Among artists recognized include visual artist Mali Kouanchao for her work as a painter and Bryan Thao Worra for his work with literacy. Other writers represented include playwright and poet Saymoukda Vongsay and Catzie Vilayphonh, as well as Ova Saopeng and Leilani Chan. It was an evening to remember for everyone. Congratulations to all!

Lao American Writers Summit a success!

On August 13-15th, we reached well over 120 people throughout the first national Lao American Writers Summit.

Over 14 award-winning Lao American writers and activists from across many disciplines worked with both Lao and non-Lao community members including Hmong, European American, African American, Thai and Tongans to discuss the importance of art, community and the approaches Lao American culture uses to remember our history and traditions.

Of course, support from the Metropolitan Regional Arts Council was a significant part of helping us to obtain support from many other organizations and foundations, including the Jerome Foundation, the national Association for Asian American Studies, the national Asian Pacific American Librarian's Association, the Council on Asian Pacific Minnesotans, the Center for Lao Studies, Asian American Press, and the Lao Student Association of the University of Minnesota.

We were able to energize and inspire our youth audience, who comprised a majority of the participants, as well as elders who'd never been to facilities such as the Loft Literary Center and the Open Book.

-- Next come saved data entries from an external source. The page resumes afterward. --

-- ==== Sys2Proof/Machine/Dispatch.lean ====
section
/-! DEFINITION. One arm per command of the opcode table (spec 30_encoding.md R306), each a call of its meaning. -/

namespace Sys2Proof.Machine

def exec (i : Instr) (s : State) : Host.Outcome State Fault Refusal :=
  match i with
  | .nop => Sys2Proof.Machine.execNop s
  | .sample x => Sys2Proof.Machine.execSample x s
  | .setDelayTime t => Sys2Proof.Machine.execSetDelayTime t s
  | .setFeedback g => Sys2Proof.Machine.execSetFeedback g s
  | .setLfoRate r => Sys2Proof.Machine.execSetLfoRate r s
  | .setLfoDepth d => Sys2Proof.Machine.execSetLfoDepth d s
  | .setMix m => Sys2Proof.Machine.execSetMix m s
  | .knobTempo k => Sys2Proof.Machine.execKnobTempo k s
  | .knobVolume k => Sys2Proof.Machine.execKnobVolume k s
  | .knobDelay k => Sys2Proof.Machine.execKnobDelay k s
  | .knobFeedback k => Sys2Proof.Machine.execKnobFeedback k s
  | .encInc inc => Sys2Proof.Machine.execEncInc inc s
  | .button b lvl => Sys2Proof.Machine.execButton b lvl s
  | .trigger v => Sys2Proof.Machine.execTrigger v s
  | .setDrumset j => Sys2Proof.Machine.execSetDrumset j s
  | .readStatus => Sys2Proof.Machine.execReadStatus s
  | .readParam n => Sys2Proof.Machine.execReadParam n s
  | .writeCtrl u => Sys2Proof.Machine.execWriteCtrl u s
  | .reset => Sys2Proof.Machine.execReset s

end Sys2Proof.Machine
end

Many of our elders were excited at the opportunity to come forward and tell our stories and their journey, including one elder who'd lived in Minnesota for years, quietly working on a history of the Lao people and a dictionary. He hadn't realized there were so many writers and artists across the country and he was overjoyed that there was a young generation who wanted to continue the study of art and culture.

We learned many things from the process and have discovered many ways to improve our process. But most importantly, we had unfettered opportunities to speak our hearts and share our experience.

We're all looking forward to providing a full overview of the Summit, which was even selected as a literary event of the week by the Pioneer Press, and picked up by Asian American newspapers and bloggers in California, Tennessee, Georgia, Vermont, Philadelphia, Illinois, Washington D.C., New York and many others. But I feel the most important consequences of the Summit will bloom over the course of the next several decades within both our elders and the younger generation.

Thanks to everyone who came and I look forward to working with all of you again in the coming years ahead.